The line containing "(pc : Word)" and every line after it, through the end of the records below: repeat them exactly, nothing more.

===== Records provided =====

-- ==== Sys2Proof/Machine/State.lean ====
section
/-! DEFINITION. The whole state of the machine (10_state.md R20 to R32), as plain data; the reasons a cycle can
stop (60_exceptions.md R240 to R244); and the state at creation (70_reset_and_hazards.md R270). -/

namespace Sys2Proof.Machine

/-- Memory contents (R31): address and byte, addresses strictly rising, no entry equal to what an unlisted address
reads as (`Memory.wf`). How many cells exist is `cfg.memSize`. -/
structure Memory where
  cells : List Host.Cell
  deriving DecidableEq, Repr

/-- The complete architectural state is the register file, the pc and the memory (R20): no flags, control
registers, privilege mode, pending interrupt, reservation or latched fault exist (R30, R32, R246, R250, R256).
`cfg` holds the parameters of the step, which no step changes (log entry 1). -/
structure State where
  /-- `x[0..31]`, 32 bits each (R21); slot 0 is kept 0 and reads as 0 whatever it holds (R22). -/
  regs : Vector Word 32
  /-- The address of the next instruction to fetch (R25). -/
  pc : Word
  /-- `mem[0 .. MEM_SIZE-1]` (R31). -/
  mem : Memory
  /-- `MEM_SIZE`, `ENTRY_PC`, `PCREL_BASE` (R10, R11, R12). -/
  cfg : Config
  deriving DecidableEq, Repr

/-- The kind of an access that went out of bounds (R242). -/
inductive AccessKind where
  | fetch
  | load
  | store
  deriving DecidableEq, Repr

/-- The fatal conditions (R240): each ends the run, changes nothing, and carries its information to the host. -/
inductive Fault where
  /-- `Fatal.UnimplementedInstruction(pc, raw)` (R241). Raised by FENCE, FENCEI and every word the decoder rejects.
  Safe: the spec itself names the condition and its information. -/
  | unimplementedInstruction (pc raw : Word)
  /-- `Fatal.MemoryOutOfBounds(kind, addr, n, pc)` (R242). Raised by the fetch, by loads and by stores, when a byte of
  the access lies at or above `MEM_SIZE`. Safe: the spec's hard-fault policy, the stricter of the two it was left
  (D4, log entry 5). -/
  | memoryOutOfBounds (kind : AccessKind) (addr : Word) (n : Nat) (pc : Word)
  /-- `Fatal.InternalInvariant` (R24, R243). Raised only by the register file's guard on an index of 32 or more, which
  no instruction word reaches. Safe. -/
  | internalInvariant
  deriving DecidableEq, Repr

/-- Reasons to refuse an instruction. -/
inductive Refusal where
  /-- Raised only by an arm of `exec` whose instruction has no meaning yet; there is none. Safe. -/
  | notModelled (mnemonic : String)
  deriving DecidableEq, Repr

/-- The state at creation, for a chosen configuration: all 32 registers 0 (R23), every memory byte 0 (R31), the pc at
`ENTRY_PC` (R29, R270). -/
def State.created (cfg : Config) : State :=
  { regs := Vector.replicate 32 0#32, pc := cfg.entryPc, mem := { cells := [] }, cfg := cfg }

/-- The machine right after reset: creation under the spec's own example and default parameters (R10, R11, R12; log
entries 2, 3, 4). -/
def State.reset : State := State.created Config.default

end Sys2Proof.Machine
end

=====

Reply to the exercise:
  | memoryOutOfBounds (kind : AccessKind) (addr : Word) (n : Nat) (pc : Word)
  /-- `Fatal.InternalInvariant` (R24, R243). Raised only by the register file's guard on an index of 32 or more, which
  no instruction word reaches. Safe. -/
  | internalInvariant
  deriving DecidableEq, Repr

/-- Reasons to refuse an instruction. -/
inductive Refusal where
  /-- Raised only by an arm of `exec` whose instruction has no meaning yet; there is none. Safe. -/
  | notModelled (mnemonic : String)
  deriving DecidableEq, Repr

/-- The state at creation, for a chosen configuration: all 32 registers 0 (R23), every memory byte 0 (R31), the pc at
`ENTRY_PC` (R29, R270). -/
def State.created (cfg : Config) : State :=
  { regs := Vector.replicate 32 0#32, pc := cfg.entryPc, mem := { cells := [] }, cfg := cfg }

/-- The machine right after reset: creation under the spec's own example and default parameters (R10, R11, R12; log
entries 2, 3, 4). -/
def State.reset : State := State.created Config.default

end Sys2Proof.Machine
end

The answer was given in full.